### Exercise brief
Reproduce the line containing "refine ⟨hmode, hphase, congrArg" and every line after it through the end of the records. Include nothing else.

### Records supplied
/-- Settles O49: the counts sum to the tally, so the pairs of a completed frame expand to `L` bytes
(`sdFrame_append_value`), one for each byte of the previous frame. -/
theorem sdPushValueByte : Obligations.SdPushValueByte := by
  intro v s hd hm hp hodd hsum hprev
  refine ⟨fun hne => exec_sdPush_value_inside hd hm hp hne v, fun hend => ?_⟩
  obtain ⟨p, hread⟩ := bufReadAll_total (b := .sdPrev) hprev
  obtain ⟨hplen, hpget⟩ := bufReadAll_ok_iff.mp hread
  have hdelta : (expandPairs (pairsOf (s.sd.acc ++ [v]))).length = frameLen s :=
    (length_expandPairs_append_value hodd v).trans (hsum.trans hend)
  have hlen : (List.zipWith deltaDec (expandPairs (pairsOf (s.sd.acc ++ [v]))) p).length = frameLen s := by
    rw [List.length_zipWith, hdelta, hplen, Nat.min_self]
  refine ⟨_, _, _, _, _, exec_sdPush_value_last hd hm hp hend (sdFrame_append_value hodd (hsum.trans hend) hread v),
    rleDecode_eq_some_iff.mpr ⟨hdelta, rfl⟩, hlen, fun a ha => ?_, satInc_toNat s.sd.idx,
    bufGet_bufPutFrom_zero s.sd.prev hlen, rfl⟩
  have hda := List.getElem?_eq_getElem (hdelta.symm ▸ ha)
  have hpa := List.getElem?_eq_getElem (hplen.symm ▸ ha)
  exact ⟨_, _, hda, (hpget a ha).trans hpa, by rw [List.getElem?_zipWith, hda, hpa]⟩

/-! ### The modes (R158) -/

/-- A size that fits is stored, and the units that hold a frame start over (R173). -/
theorem exec_wrcr_width {imm : XWord} (hfit : imm.toNat < 2 ^ 16) (s : State) :
    exec (.wrcr 0x01#8 imm) s = .next (respondOk 0#40 (reinitFrameUnits
      { s with ctl := { s.ctl with width := imm.setWidth 16 } })) := by
  have hcheck : writeCheck 0x01#8 imm = .toWidth := if_pos hfit
  simp only [exec, execWrcr, hcheck, Config.widths_dimBits]

theorem exec_wrcr_height {imm : XWord} (hfit : imm.toNat < 2 ^ 16) (s : State) :
    exec (.wrcr 0x02#8 imm) s = .next (respondOk 0#40 (reinitFrameUnits
      { s with ctl := { s.ctl with height := imm.setWidth 16 } })) := by
  have hcheck : writeCheck 0x02#8 imm = .toHeight := if_pos hfit
  simp only [exec, execWrcr, hcheck, Config.widths_dimBits]

/-- The operations that move unit SD at all: R15's and R27's tables read for SD. -/
theorem mayWrite_sd_eq_false {i : Instr} (chain : Bool) (hpush : ∀ b, i ≠ .sdPush b) (hend : i ≠ .sdEnd)
    (hinit : i ≠ .init) (hw : ∀ imm, i ≠ .wrcr 0x01#8 imm) (hh : ∀ imm, i ≠ .wrcr 0x02#8 imm) :
    mayWrite .sd chain i = false := by
  cases i with
  | wrcr cr imm =>
    have h1 : cr ≠ 0x01#8 := fun e => hw imm (by rw [e])
    have h2 : cr ≠ 0x02#8 := fun e => hh imm (by rw [e])
    simp [mayWrite, h1, h2]
  | sdPush b => exact absurd rfl (hpush b)
  | sdEnd => exact absurd rfl hend
  | init => exact absurd rfl hinit
  | _ => rfl

/-- A value byte answers in RLEPair mode with phase 0, the tally emptied if it completed a frame (R153). -/
theorem sdValue_transition {v : Byte} {s t : State} (hm : s.sd.mode = .rlePair) (h : sdValue v s = .ok t) :
    t.sd.mode = .rlePair ∧ t.sd.phase = false ∧ (s.sd.tally.toNat = frameLen s → t.sd.tally = 0#34) := by
  obtain ⟨hne, rfl⟩ | ⟨-, frame, -, rfl⟩ := sdValue_ok_iff.mp h
  · exact ⟨hm, rfl, fun hend => absurd hend hne⟩
  · exact ⟨rfl, rfl, fun _ => rfl⟩

/-- The rows of R158 for SD.PUSH; the invariant bounds the tally in RLEPair mode. -/
theorem exec_sdPush_transitions {b : Byte} {s t : State} (hInv : Inv s) (hd : dimsOk s = true)
    (h : exec (.sdPush b) s = .next t) :
    (s.sd.mode = .rawFrame → s.sd.tally.toNat + 1 < frameLen s → t.sd.mode = .rawFrame) ∧
    (s.sd.mode = .rawFrame → s.sd.tally.toNat + 1 = frameLen s → t.sd.mode = .rlePair ∧ t.sd.phase = false) ∧
    (s.sd.mode = .rlePair → s.sd.phase = false → s.sd.tally.toNat + b.toNat ≤ frameLen s →
      t.sd.mode = .rlePair ∧ t.sd.phase = true) ∧
    (s.sd.mode = .rlePair → s.sd.phase = false → frameLen s < s.sd.tally.toNat + b.toNat →
      t.sd.mode = .failed ∧ t.sd.fsub = 1#8) ∧
    (s.sd.mode = .rlePair → s.sd.phase = true →
      t.sd.mode = .rlePair ∧ t.sd.phase = false ∧ (s.sd.tally.toNat = frameLen s → t.sd.tally = 0#34)) ∧
    (s.sd.mode = .failed → t.sd = s.sd) := by
  refine ⟨fun hm hlt => ?_, fun hm hend => ?_, fun hm hp hle => ?_, fun hm hp hgt => ?_, fun hm hp => ?_, fun hm => ?_⟩
  · cases (exec_sdPush_raw_inside hd hm hlt b).symm.trans h
    exact hm
  · obtain ⟨-, -, hacc, -⟩ := hInv.sd.raw hm
    cases (exec_sdPush_raw_last hd hm hacc hend b).symm.trans h
    exact ⟨rfl, rfl⟩
  · cases (exec_sdPush_count hd hm hp hle).symm.trans h
    exact ⟨hm, rfl⟩
  · have hle := hInv.sd.tally_le hd (by rw [hm]; decide)
    cases (exec_sdPush_overshoot hd hm hp hle hgt).symm.trans h
    rw [sdFail_sd]
    exact ⟨rfl, rfl⟩
  · obtain ⟨u, hvalue, -⟩ := sdValue_safe hInv hd hm hp b
    have hpush := exec_sdPush_of_sdPushByte hd (sdPushByte_ok_iff.mpr (.inr (.inr (.inl ⟨hm, hp, hvalue⟩))))
    cases hpush.symm.trans h
    exact sdValue_transition hm hvalue
  · cases (exec_sdPush_failed hd hm b).symm.trans h
    exact raise_sd _ _ _ _ _

/-- The rows of R158 for SD.END. -/
theorem exec_sdEnd_transitions {s t : State} (h : exec .sdEnd s = .next t) :
    (s.sd.mode ≠ .failed → s.sd.acc = [] → sdIdle t.sd) ∧
    (s.sd.mode ≠ .failed → s.sd.acc ≠ [] → t.sd.mode = .failed ∧ (t.sd.fsub = 2#8 ∨ t.sd.fsub = 3#8)) ∧
    (s.sd.mode = .failed → t.sd = s.sd) := by
  rcases execSdEnd_cases s with ⟨hm, e⟩ | ⟨hm, hacc, e⟩ | ⟨hm, hacc, sub, hsub, e⟩ <;> cases e.symm.trans h
  · exact ⟨absurd hm, absurd hm, fun _ => raise_sd _ _ _ _ _⟩
  · exact ⟨fun _ _ => rfl, fun _ hne => absurd hacc hne, fun hf => absurd hf hm⟩
  · rw [sdFail_sd]
    exact ⟨fun _ he => absurd he hacc, fun _ _ => ⟨rfl, hsub⟩, fun hf => absurd hf hm⟩

/-- Settles O20: the rows of SD.PUSH and SD.END, the two reinitialisations, and for every other operation the isolation
of the units (`exec_isolated`). -/
theorem decoderModeTransitions : Obligations.DecoderModeTransitions := by
  refine ⟨fun b s t hInv hd h => exec_sdPush_transitions hInv hd h, fun s t h => exec_sdEnd_transitions h,
    fun s t h => ?_, fun imm s t hfit h => ?_, fun i s t h hpush hend hinit hw hh => ?_⟩
  · cases h
    rfl
  · rcases h with h | h
    · cases (exec_wrcr_width hfit s).symm.trans h
      rfl
    · cases (exec_wrcr_height hfit s).symm.trans h
      rfl
  · exact (exec_isolated h).sd (mayWrite_sd_eq_false _ hpush hend hinit hw hh)

/-! ### The bounded form, operation by operation (R156) -/

section
variable {x : SdBounded} {n : Nat}

theorem boundedPush_failed (hm : x.mode = .failed) (b : Byte) :
    boundedPush n b x = .ok (x, .corrupt x.fsub x.fidx) := by
  simp only [boundedPush, hm]

theorem boundedPush_raw_inside (hm : x.mode = .rawFrame) (hne : (x.tally + 1#34).toNat ≠ n) (b : Byte) :
    boundedPush n b x =
      .ok ({ x with raw := x.raw ++ [b], tally := x.tally + 1#34, dirty := true }, .ok []) := by
  simp only [boundedPush, hm, if_neg hne]

theorem boundedPush_raw_last (hm : x.mode = .rawFrame) (hend : (x.tally + 1#34).toNat = n) (b : Byte) :
    boundedPush n b x = .ok (boundedDeliver (x.raw ++ [b]) x, .ok (x.raw ++ [b])) := by
  simp only [boundedPush, hm, if_pos hend]
  rfl

/-- The bounded form with a count byte pending. -/
def boundedCounted (c : Byte) (x : SdBounded) : SdBounded :=
  { x with pend := c, dirty := true, tally := x.tally + c.setWidth 34, phase := true }

/-- The bounded form in Failed mode. -/
def boundedFailed (sub : Byte) (x : SdBounded) : SdBounded :=
  { x with mode := .failed, fsub := sub, fidx := x.idx }

theorem boundedPush_count (hm : x.mode = .rlePair) (hp : x.phase = false) {c : Byte}
    (hle : (x.tally + c.setWidth 34).toNat ≤ n) : boundedPush n c x = .ok (boundedCounted c x, .ok []) := by
  have hnot : ¬ (x.tally + c.setWidth Config.widths.lenBits).toNat > n := by simpa using hle
  simp only [boundedPush, hm, hp, Bool.false_eq_true, if_false, if_neg hnot, boundedCounted,
    Config.widths_lenBits]

theorem boundedPush_overshoot (hm : x.mode = .rlePair) (hp : x.phase = false) {c : Byte}
    (hgt : n < (x.tally + c.setWidth 34).toNat) :
    boundedPush n c x = .ok (boundedFailed 1#8 (boundedCounted c x), .corrupt 1#8 x.idx) := by
  have hover : (x.tally + c.setWidth Config.widths.lenBits).toNat > n := hgt
  simp only [boundedPush, hm, hp, Bool.false_eq_true, if_false, if_pos hover]
  rfl

theorem boundedPush_value_inside (hm : x.mode = .rlePair) (hp : x.phase = true) (hne : x.tally.toNat ≠ n) (v : Byte) :
    boundedPush n v x =
      .ok ({ x with exp := x.exp ++ List.replicate x.pend.toNat v, phase := false }, .ok []) := by
  simp only [boundedPush, hm, hp, if_true, if_neg hne]

theorem boundedPush_value_last (hm : x.mode = .rlePair) (hp : x.phase = true) (hend : x.tally.toNat = n)
    {p : List Byte} (hread : bufReadAll .sdPrev n x.prev = .ok p) (v : Byte) :
    boundedPush n v x =
      .ok (boundedDeliver (List.zipWith deltaDec (x.exp ++ List.replicate x.pend.toNat v) p) x,
        .ok (List.zipWith deltaDec (x.exp ++ List.replicate x.pend.toNat v) p)) := by
  simp only [boundedPush, hm, hp, if_true, if_pos hend, hread]

/-- The bounded form at its reset values (R27); the previous frame's buffer keeps what it holds. -/
def boundedIdle (x : SdBounded) : SdBounded :=
  { mode := .rawFrame, phase := false, tally := 0#34, idx := 0#32, fsub := 0#8, fidx := 0#32, raw := [], exp := [],
    pend := 0#8, dirty := false, prev := x.prev }

theorem boundedEnd_failed (hm : x.mode = .failed) : boundedEnd n x = (x, .corrupt x.fsub x.fidx) :=
  if_pos hm

theorem boundedEnd_clean (hm : x.mode ≠ .failed) (hdirty : x.dirty = false) :
    boundedEnd n x = (boundedIdle x, .ok []) := by
  rw [boundedEnd, if_neg hm, if_pos hdirty, boundedIdle]

theorem boundedEnd_midpair (hdirty : x.dirty ≠ false) (hm : x.mode = .rlePair) (hp : x.phase = true)
    (hend : x.tally.toNat = n) : boundedEnd n x = (boundedFailed 3#8 x, .corrupt 3#8 x.idx) := by
  have hnf : x.mode ≠ .failed := by rw [hm]; decide
  rw [boundedEnd, if_neg hnf, if_neg hdirty, if_pos ⟨hm, hp, hend⟩, boundedFailed]

theorem boundedEnd_truncated (hm : x.mode ≠ .failed) (hdirty : x.dirty ≠ false)
    (hmid : ¬ (x.mode = .rlePair ∧ x.phase = true ∧ x.tally.toNat = n)) :
    boundedEnd n x = (boundedFailed 2#8 x, .corrupt 2#8 x.idx) := by
  rw [boundedEnd, if_neg hm, if_neg hdirty, if_neg hmid, boundedFailed]

end

/-! ### The bounded form goes on standing for the unit (R156) -/

namespace SdBounded.StandsFor

variable {x : SdBounded} {sd : SdUnit}

/-- A frame boundary: both forms hold nothing but the frame just delivered. -/
theorem deliver {s : State} (h : x.StandsFor s.sd) {frame bytes : List Byte} (hframe : frame = bytes) :
    (boundedDeliver frame x).StandsFor (sdDeliver bytes bytes s).sd := by
  subst hframe
  obtain ⟨-, -, -, hidx, hfsub, hfidx, hprev, -, -, -, -⟩ := h
  refine ⟨rfl, rfl, rfl, ?_, hfsub, hfidx, ?_, rfl, nofun, fun _ => rfl, nofun⟩
  · exact congrArg satInc hidx
  · exact congrArg (bufPutFrom · 0 frame) hprev

/-- A raw byte that leaves frame 0 unfinished. -/
theorem raw_inside (h : x.StandsFor sd) (hm : sd.mode = .rawFrame) (b : Byte) :
    SdBounded.StandsFor { x with raw := x.raw ++ [b], tally := x.tally + 1#34, dirty := true }
      { sd with acc := sd.acc ++ [b], tally := sd.tally + 1#34 } := by
  obtain ⟨hmode, hphase, htally, hidx, hfsub, hfidx, hprev, -, hraw, -, -⟩ := h
  refine ⟨hmode, hphase, congrArg (· + 1#34) htally, hidx, hfsub, hfidx, hprev, by simp, fun _ => ?_,
    fun hf => (nomatch hm.symm.trans hf), fun hf => (nomatch hm.symm.trans hf)⟩
  exact congrArg (· ++ [b]) (hraw hm)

### Written solution
  refine ⟨hmode, hphase, congrArg (· + 1#34) htally, hidx, hfsub, hfidx, hprev, by simp, fun _ => ?_,
    fun hf => (nomatch hm.symm.trans hf), fun hf => (nomatch hm.symm.trans hf)⟩
  exact congrArg (· ++ [b]) (hraw hm)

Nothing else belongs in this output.